Sheehan offered no apologies.

Curious as to whether or not the city sanctions such boorish behavior by its elected officials, we contacted city spokeswoman Heather Allebaugh Oct. 5. Allebaugh says the mayor typically does not get involved with this kind of situation because commissioners are independently elected by the public. In other words, public officials are held accountable by the people who elect them. Let's hope so.

Did histrionic Fox News Channel crybaby Glenn Beck rape and murder a young girl in 1990? There is no evidence to suggest he didn't. And Beck has suddenly lawyered up and is not talking. Why won't he just come out and say he didn't do it?

OK, see what we did there? We took a completely unsubstantiated statement and noted (correctly) that there is no evidence to prove it false, thereby implying that it could in fact be true. It's a play right out of Beck's own book, and it's being used against him via a wildly popular Internet meme right now. Go to www.glennbeckrapedand murderedayounggirlin1990.com and see all the "evidence" for yourself.

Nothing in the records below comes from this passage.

-- ==== Sys2Proof/Laws/Frames.lean ====
section
/-! SUPPORT. The frames of the operations that decide or repeat: one lemma per field that the operation leaves alone
whichever way it goes. -/

namespace Sys2Proof.Machine

variable (s : State)

/-! ### State.setMember -/

@[simp] theorem State.setMember_pending (id : Option Identity) (f : Member → Member) : (s.setMember id f).pending = s.pending := by cases id <;> rfl
@[simp] theorem State.setMember_resetPin (id : Option Identity) (f : Member → Member) : (s.setMember id f).resetPin = s.resetPin := by cases id <;> rfl
@[simp] theorem State.setMember_recipes (id : Option Identity) (f : Member → Member) : (s.setMember id f).recipes = s.recipes := by cases id <;> rfl
@[simp] theorem State.setMember_staging (id : Option Identity) (f : Member → Member) : (s.setMember id f).staging = s.staging := by cases id <;> rfl
@[simp] theorem State.setMember_slots (id : Option Identity) (f : Member → Member) : (s.setMember id f).slots = s.slots := by cases id <;> rfl
@[simp] theorem State.setMember_clearList (id : Option Identity) (f : Member → Member) : (s.setMember id f).clearList = s.clearList := by cases id <;> rfl
@[simp] theorem State.setMember_directory (id : Option Identity) (f : Member → Member) : (s.setMember id f).directory = s.directory := by cases id <;> rfl
@[simp] theorem State.setMember_pinCount (id : Option Identity) (f : Member → Member) : (s.setMember id f).pinCount = s.pinCount := by cases id <;> rfl
@[simp] theorem State.setMember_closeSeq (id : Option Identity) (f : Member → Member) : (s.setMember id f).closeSeq = s.closeSeq := by cases id <;> rfl
@[simp] theorem State.setMember_testers (id : Option Identity) (f : Member → Member) : (s.setMember id f).testers = s.testers := by cases id <;> rfl
@[simp] theorem State.setMember_pointer (id : Option Identity) (f : Member → Member) : (s.setMember id f).pointer = s.pointer := by cases id <;> rfl
@[simp] theorem State.setMember_jobs (id : Option Identity) (f : Member → Member) : (s.setMember id f).jobs = s.jobs := by cases id <;> rfl
@[simp] theorem State.setMember_transfer (id : Option Identity) (f : Member → Member) : (s.setMember id f).transfer = s.transfer := by cases id <;> rfl
@[simp] theorem State.setMember_links (id : Option Identity) (f : Member → Member) : (s.setMember id f).links = s.links := by cases id <;> rfl
@[simp] theorem State.setMember_current (id : Option Identity) (f : Member → Member) : (s.setMember id f).current = s.current := by cases id <;> rfl
@[simp] theorem State.setMember_completions (id : Option Identity) (f : Member → Member) : (s.setMember id f).completions = s.completions := by cases id <;> rfl
@[simp] theorem State.setMember_stopAll (id : Option Identity) (f : Member → Member) : (s.setMember id f).stopAll = s.stopAll := by cases id <;> rfl
@[simp] theorem State.setMember_dropped (id : Option Identity) (f : Member → Member) : (s.setMember id f).dropped = s.dropped := by cases id <;> rfl
@[simp] theorem State.setMember_freeIndex (id : Option Identity) (f : Member → Member) : (s.setMember id f).freeIndex = s.freeIndex := by cases id <;> rfl
@[simp] theorem State.setMember_lastSent (id : Option Identity) (f : Member → Member) : (s.setMember id f).lastSent = s.lastSent := by cases id <;> rfl

/-! ### State.foldCarry -/

@[simp] theorem State.foldCarry_pending (i : Fin 64) : (s.foldCarry i).pending = s.pending := by unfold State.foldCarry; split <;> rfl
@[simp] theorem State.foldCarry_resetPin (i : Fin 64) : (s.foldCarry i).resetPin = s.resetPin := by unfold State.foldCarry; split <;> rfl
@[simp] theorem State.foldCarry_recipes (i : Fin 64) : (s.foldCarry i).recipes = s.recipes := by unfold State.foldCarry; split <;> rfl
@[simp] theorem State.foldCarry_staging (i : Fin 64) : (s.foldCarry i).staging = s.staging := by unfold State.foldCarry; split <;> rfl
@[simp] theorem State.foldCarry_slots (i : Fin 64) : (s.foldCarry i).slots = s.slots := by unfold State.foldCarry; split <;> rfl
@[simp] theorem State.foldCarry_clearList (i : Fin 64) : (s.foldCarry i).clearList = s.clearList := by unfold State.foldCarry; split <;> rfl
@[simp] theorem State.foldCarry_directory (i : Fin 64) : (s.foldCarry i).directory = s.directory := by unfold State.foldCarry; split <;> rfl
@[simp] theorem State.foldCarry_pinCount (i : Fin 64) : (s.foldCarry i).pinCount = s.pinCount := by unfold State.foldCarry; split <;> rfl
@[simp] theorem State.foldCarry_closeSeq (i : Fin 64) : (s.foldCarry i).closeSeq = s.closeSeq := by unfold State.foldCarry; split <;> rfl
@[simp] theorem State.foldCarry_testers (i : Fin 64) : (s.foldCarry i).testers = s.testers := by unfold State.foldCarry; split <;> rfl
@[simp] theorem State.foldCarry_pointer (i : Fin 64) : (s.foldCarry i).pointer = s.pointer := by unfold State.foldCarry; split <;> rfl
@[simp] theorem State.foldCarry_jobs (i : Fin 64) : (s.foldCarry i).jobs = s.jobs := by unfold State.foldCarry; split <;> rfl
@[simp] theorem State.foldCarry_transfer (i : Fin 64) : (s.foldCarry i).transfer = s.transfer := by unfold State.foldCarry; split <;> rfl
@[simp] theorem State.foldCarry_links (i : Fin 64) : (s.foldCarry i).links = s.links := by unfold State.foldCarry; split <;> rfl
@[simp] theorem State.foldCarry_current (i : Fin 64) : (s.foldCarry i).current = s.current := by unfold State.foldCarry; split <;> rfl
@[simp] theorem State.foldCarry_completions (i : Fin 64) : (s.foldCarry i).completions = s.completions := by unfold State.foldCarry; split <;> rfl
@[simp] theorem State.foldCarry_stopAll (i : Fin 64) : (s.foldCarry i).stopAll = s.stopAll := by unfold State.foldCarry; split <;> rfl
@[simp] theorem State.foldCarry_dropped (i : Fin 64) : (s.foldCarry i).dropped = s.dropped := by unfold State.foldCarry; split <;> rfl
@[simp] theorem State.foldCarry_freeIndex (i : Fin 64) : (s.foldCarry i).freeIndex = s.freeIndex := by unfold State.foldCarry; split <;> rfl
@[simp] theorem State.foldCarry_lastSent (i : Fin 64) : (s.foldCarry i).lastSent = s.lastSent := by unfold State.foldCarry; split <;> rfl

/-! ### State.retire -/

@[simp] theorem State.retire_pending (i : Fin 64) : (s.retire i).pending = s.pending := by simp [State.retire]
@[simp] theorem State.retire_resetPin (i : Fin 64) : (s.retire i).resetPin = s.resetPin := by simp [State.retire]
@[simp] theorem State.retire_recipes (i : Fin 64) : (s.retire i).recipes = s.recipes := by simp [State.retire]
@[simp] theorem State.retire_staging (i : Fin 64) : (s.retire i).staging = s.staging := by simp [State.retire]
@[simp] theorem State.retire_closeSeq (i : Fin 64) : (s.retire i).closeSeq = s.closeSeq := by simp [State.retire]
@[simp] theorem State.retire_testers (i : Fin 64) : (s.retire i).testers = s.testers := by simp [State.retire]
@[simp] theorem State.retire_pointer (i : Fin 64) : (s.retire i).pointer = s.pointer := by simp [State.retire]
@[simp] theorem State.retire_jobs (i : Fin 64) : (s.retire i).jobs = s.jobs := by simp [State.retire]
@[simp] theorem State.retire_transfer (i : Fin 64) : (s.retire i).transfer = s.transfer := by simp [State.retire]
@[simp] theorem State.retire_links (i : Fin 64) : (s.retire i).links = s.links := by simp [State.retire]
@[simp] theorem State.retire_current (i : Fin 64) : (s.retire i).current = s.current := by simp [State.retire]
@[simp] theorem State.retire_completions (i : Fin 64) : (s.retire i).completions = s.completions := by simp [State.retire]
@[simp] theorem State.retire_stopAll (i : Fin 64) : (s.retire i).stopAll = s.stopAll := by simp [State.retire]
@[simp] theorem State.retire_dropped (i : Fin 64) : (s.retire i).dropped = s.dropped := by simp [State.retire]
@[simp] theorem State.retire_freeIndex (i : Fin 64) : (s.retire i).freeIndex = s.freeIndex := by simp [State.retire]
@[simp] theorem State.retire_lastSent (i : Fin 64) : (s.retire i).lastSent = s.lastSent := by simp [State.retire]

The site is a parody, as it states plainly in big letters right at the top. But it's come to the attention of the man who may have raped and murdered a young girl in 1990 himself. And he's not pleased, so he has taken legal action to shut it down.

Attorney Marc Randazza, formerly of Altamonte Springs but now working out of Miami, California and Massachusetts, is handling the defense for site owner Isaac Eiland-Hall. Randazza, you may recall, was previously cited in these pages as the attorney who went up against the federal government in defense of the word "fuck" ("The F-bomb," June 7, 2007).

The Beck site started when Eiland-Hall noticed the similarity between Beck's tactics and a joke comedian Gilbert Gottfried used during a Comedy Central roast of fellow comedian Bob Saget last year. Gottfried repeatedly shouted that it wasn't true Saget "raped and killed a girl in 1990!" and admonished the audience to stop saying otherwise. It was pretty damn funny, actually.

Eiland-Hall thought so too, and posted a question on Fark.com: "Why haven't we had an official response to the rumor that Glenn Beck raped and murdered a girl in 1990?" It snowballed from there, and soon he had his own website.

"Of course there's nothing funny about raping and murdering somebody, unless you can tie it to Gilbert Gottfried," says Randazza.

Last month, Beck filed an administrative complaint with the Swiss organization that handles Internet domain name disputes asking that the site be taken down because it infringes on his trademark, "Glenn Beck." Randazza believes Beck went that route because there is no way he'd get a United States court to shut the site down as it's clearly a parody, and Eiland-Hall is within his rights. "`Beck's` got good lawyers," he says. "I'm very impressed with his attorneys. He's got to know if he tried to file it in U.S. courts he would have gotten creamed."

Still, the question remains: Did Glenn Beck rape and kill and young girl in 1990? He's not talking.